Create a folder for transcripts:

mkdir -p transcripts

Download subtitles from each video:

while IFS=' ' read -r video_id title; do
  echo "Downloading: $title"
  yt-dlp \
    --write-subs \
    --write-auto-subs \
    --sub-lang "en" \
    --sub-format "vtt" \
    --skip-download \
    --output "transcripts/%(id)s" \
    "https://www.youtube.com/watch?v=$video_id" 2>/dev/null
done < video_list.txt

Options:

--sub-lang "en" — download English subtitles (change to "en,pl" for multiple languages)
--write-auto-subs — use auto-generated subs when manual ones are unavailable
--skip-download — don't download the video itself, only subtitles

3c.

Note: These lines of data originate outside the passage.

-- ==== Sys2Proof/Laws/Frame.lean ====
section
/-!
SUPPORT. Frames: what `SameBut` says of each update, and how frames combine.
-/

namespace Sys2Proof.Machine

theorem agrees_rfl (s : State) (p : Part) : Agrees s s p := by
  cases p <;> simp [Agrees]

theorem Agrees.trans {s t u : State} {p : Part} (h : Agrees s t p) (h' : Agrees t u p) :
    Agrees s u p := by
  cases p <;> simp only [Agrees] at h h' ⊢
  all_goals first
    | exact h'.trans h
    | exact fun x => (h' x).trans (h x)
    | exact fun x y => (h' x y).trans (h x y)
    | exact ⟨h'.1.trans h.1, h'.2.trans h.2⟩

theorem sameBut_rfl (ps : List Part) (s : State) : SameBut ps s s := fun p _ => agrees_rfl s p

theorem SameBut.mono {ps qs : List Part} {s t : State} (h : SameBut ps s t) (hq : ∀ p ∈ ps, p ∈ qs) :
    SameBut qs s t := fun p hp => h p (fun hm => hp (hq p hm))

theorem SameBut.trans {ps : List Part} {s t u : State} (h : SameBut ps s t) (h' : SameBut ps t u) :
    SameBut ps s u := fun p hp => (h p hp).trans (h' p hp)

theorem sameBut_V (s : State) (v) : SameBut [.V] s { s with V := v } := by
  intro p hp
  cases p <;> simp_all [Agrees]

theorem sameBut_I (s : State) (v) : SameBut [.I] s { s with I := v } := by
  intro p hp
  cases p <;> simp_all [Agrees, State.reg]

theorem sameBut_pc (s : State) (v) : SameBut [.pc] s { s with pc := v } := by
  intro p hp
  cases p <;> simp_all [Agrees, State.reg]

theorem sameBut_stk (s : State) (v) : SameBut [.STK] s { s with stk := v } := by
  intro p hp
  cases p <;> simp_all [Agrees, State.reg]

theorem sameBut_sp (s : State) (v) : SameBut [.SP] s { s with sp := v } := by
  intro p hp
  cases p <;> simp_all [Agrees, State.reg]

theorem sameBut_DT (s : State) (v) : SameBut [.DT] s { s with DT := v } := by
  intro p hp
  cases p <;> simp_all [Agrees, State.reg]

theorem sameBut_ST (s : State) (v) : SameBut [.ST] s { s with ST := v } := by
  intro p hp
  cases p <;> simp_all [Agrees, State.reg]

theorem sameBut_fb (s : State) (v) : SameBut [.FB] s { s with fb := v } := by
  intro p hp
  cases p <;> simp_all [Agrees, State.reg]

theorem sameBut_dirty (s : State) (v) : SameBut [.DIRTY] s { s with dirty := v } := by
  intro p hp
  cases p <;> simp_all [Agrees, State.reg]

theorem sameBut_keys (s : State) (v) : SameBut [.K] s { s with keys := v } := by
  intro p hp
  cases p <;> simp_all [Agrees, State.reg]

theorem sameBut_wait (s : State) (v) : SameBut [.WAIT] s { s with wait := v } := by
  intro p hp
  cases p <;> simp_all [Agrees, State.reg]

theorem sameBut_run (s : State) (v) : SameBut [.RUN] s { s with run := v } := by
  intro p hp
  cases p <;> simp_all [Agrees, State.reg]

theorem sameBut_rnd (s : State) (v) : SameBut [.rnd] s { s with rnd := v } := by
  intro p hp
  cases p <;> simp_all [Agrees, State.reg]

theorem sameBut_tone (s : State) (v) : SameBut [.tone] s { s with tone := v } := by
  intro p hp
  cases p <;> simp_all [Agrees, State.reg]

theorem sameBut_instrCount (s : State) (v) : SameBut [.instrCount] s { s with instrCount := v } := by
  intro p hp
  cases p <;> simp_all [Agrees, State.reg]

theorem sameBut_renderCount (s : State) (v) : SameBut [.renderCount] s { s with renderCount := v } := by
  intro p hp
  cases p <;> simp_all [Agrees, State.reg]

theorem sameBut_mem (s : State) (m : Memory) (h : m.font = s.mem.font) :
    SameBut [.MEM] s { s with mem := m } := by
  intro p hp
  cases p <;> simp_all [Agrees, State.reg]

theorem sameBut_setReg (s : State) (x : Nibble) (v : Byte) : SameBut [.V] s (s.setReg x v) :=
  sameBut_V s _

theorem sameBut_raise (s : State) (t : Trap) : SameBut [.RUN] s (s.raise t) := sameBut_run s _

theorem sameBut_skipIf (s : State) (c : Bool) : SameBut [.pc] s (s.skipIf c) := by
  rw [State.skipIf_eq]
  exact sameBut_pc s _

theorem sameBut_writeFlagThenResult (s : State) (x : Nibble) (flag result : Byte) :
    SameBut [.V] s (s.writeFlagThenResult x flag result) :=
  (sameBut_setReg s regF flag).trans (sameBut_setReg _ x result)

theorem sameBut_beginTick (s : State) (i : TickInput) :
    SameBut [.tone, .K, .rnd] s (s.beginTick i) := by
  intro p hp
  cases p <;> simp_all [Agrees]

theorem sameBut_timerStep (s : State) (d : Bool) : SameBut [.DT, .ST, .tone] s (s.timerStep d) := by
  intro p hp
  cases p <;> simp_all [Agrees]

theorem sameBut_endTick (s : State) (d : Bool) : SameBut [.DT, .ST, .tone] s (s.endTick d) :=
  sameBut_timerStep s _

theorem sameBut_nextEvent (s : State) : SameBut [.hostQueue] s s.nextEvent.2 := by
  intro p hp
  unfold State.nextEvent
  cases s.events <;> cases p <;> simp_all [Agrees, State.reg]

theorem sameBut_resolveKey (s : State) (r : Nibble) : SameBut [.V, .WAIT] s (s.resolveKey r) := by
  unfold State.resolveKey
  split
  · intro p hp
    cases p <;> simp_all [Agrees]
  · exact sameBut_rfl _ s

/-- Registers: a frame of one register after another. -/
theorem regsSameBut_setReg (s : State) (x : Nibble) (v : Byte) : RegsSameBut [x] s (s.setReg x v) :=
  fun r hr => State.reg_setReg_ne s v (by simpa using hr)

theorem regsSameBut_writeFlagThenResult (s : State) (x : Nibble) (flag result : Byte) :
    RegsSameBut [x, regF] s (s.writeFlagThenResult x flag result) := by
  intro r hr
  simp only [List.mem_cons, List.not_mem_nil, or_false, not_or] at hr
  rw [State.reg_writeFlagThenResult, if_neg hr.1, if_neg hr.2]

/-- Either all `n` addresses from `a` on may be accessed, or there is a first that may not. -/
theorem accessible_or_first (a n : Nat) :
    Accessible a n ∨ ∃ k t, k < n ∧ Accessible a k ∧ checkAddress (a + k) = some t := by
  induction n with
  | zero => exact .inl (fun k hk => absurd hk (Nat.not_lt_zero k))
  | succ n ih =>
    rcases ih with h | ⟨k, t, hk, ha, ht⟩
    · cases hc : checkAddress (a + n) with
      | some t => exact .inr ⟨n, t, Nat.lt_succ_self n, h, hc⟩
      | none =>
        refine .inl (fun k hk => ?_)
        rcases Nat.lt_succ_iff_lt_or_eq.mp hk with hk | rfl
        · exact h k hk
        · exact hc
    · exact .inr ⟨k, t, by omega, ha, ht⟩

end Sys2Proof.Machine
end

Convert VTT to plain text

VTT transcripts contain timestamps. Convert them to clean Markdown:

mkdir -p transcripts_md

for vtt_file in transcripts/*.vtt; do
  base=$(basename "$vtt_file" .vtt)
  # Remove VTT headers, timestamps, and HTML tags
  sed '/^WEBVTT/d; /^$/d; /^[0-9][0-9]:[0-9][0-9]/d; /-->/d; s/<[^>]*>//g' \
    "$vtt_file" | \
    awk '!seen[$0]++' > "transcripts_md/${base}.md"
  echo "Converted: $base"
done

Verify the result:

ls transcripts_md/ | head -5
cat transcripts_md/$(ls transcripts_md/ | head -1) | head -20

Step 4: Load transcripts into MDDB

Option A: Use the load-md-folder.sh script

curl -O https://raw.githubusercontent.com/tradik/mddb/main/scripts/load-md-folder.sh
chmod +x load-md-folder.sh

./load-md-folder.sh transcripts_md/ youtube --lang en_US --verbose

Option B: Use mddb-cli

go install github.com/tradik/mddb/services/mddb-cli@latest

Load files one by one:

for md_file in transcripts_md/*.md; do
  key=$(basename "$md_file" .md)
  mddb-cli add youtube "$key" en -f "$md_file" \
    -m "source=youtube,type=transcript"
  echo "Loaded: $key"
done

Option C: Use the HTTP API directly

for md_file in transcripts_md/*.md; do
  curl -s -X POST http://localhost:11023/v1/upload \
    -F "file=@$md_file" \
    -F "collection=youtube" \
    -F "lang=en"
  echo " -> $(basename $md_file)"
done

Check how many documents were loaded:

curl -s http://localhost:11023/v1/stats | python3 -m json.tool

Step 5: Configure Claude CLI (MCP)

Claude CLI connects to MDDB via the MCP protocol. Create the config file:

mkdir -p ~/Library/Application\ Support/Claude
cat > ~/Library/Application\ Support/Claude/claude_desktop_config.json << 'EOF'
{
  "mcpServers": {
    "mddb": {
      "command": "docker",
      "args": [
        "run", "-i", "--rm", "--network", "host",
        "-e", "MDDB_MCP_STDIO=true",
        "-e", "MDDB_SERVER=http://localhost:11023",
        "tradik/mddb:latest"
      ]
    }
  }
}
EOF

If you have the mddbd binary locally:

cat > ~/Library/Application\ Support/Claude/claude_desktop_config.json << 'EOF'
{
  "mcpServers": {
    "mddb": {
      "command": "/usr/local/bin/mddbd",
      "env": {
        "MDDB_MCP_STDIO": "true",
        "MDDB_PATH": "/path/to/mddb.db"
      }
    }
  }
}
EOF

Step 6: Ask questions

Launch Claude CLI:

claude

Now you can ask about the channel's content:

> What topics were most frequently discussed on this channel?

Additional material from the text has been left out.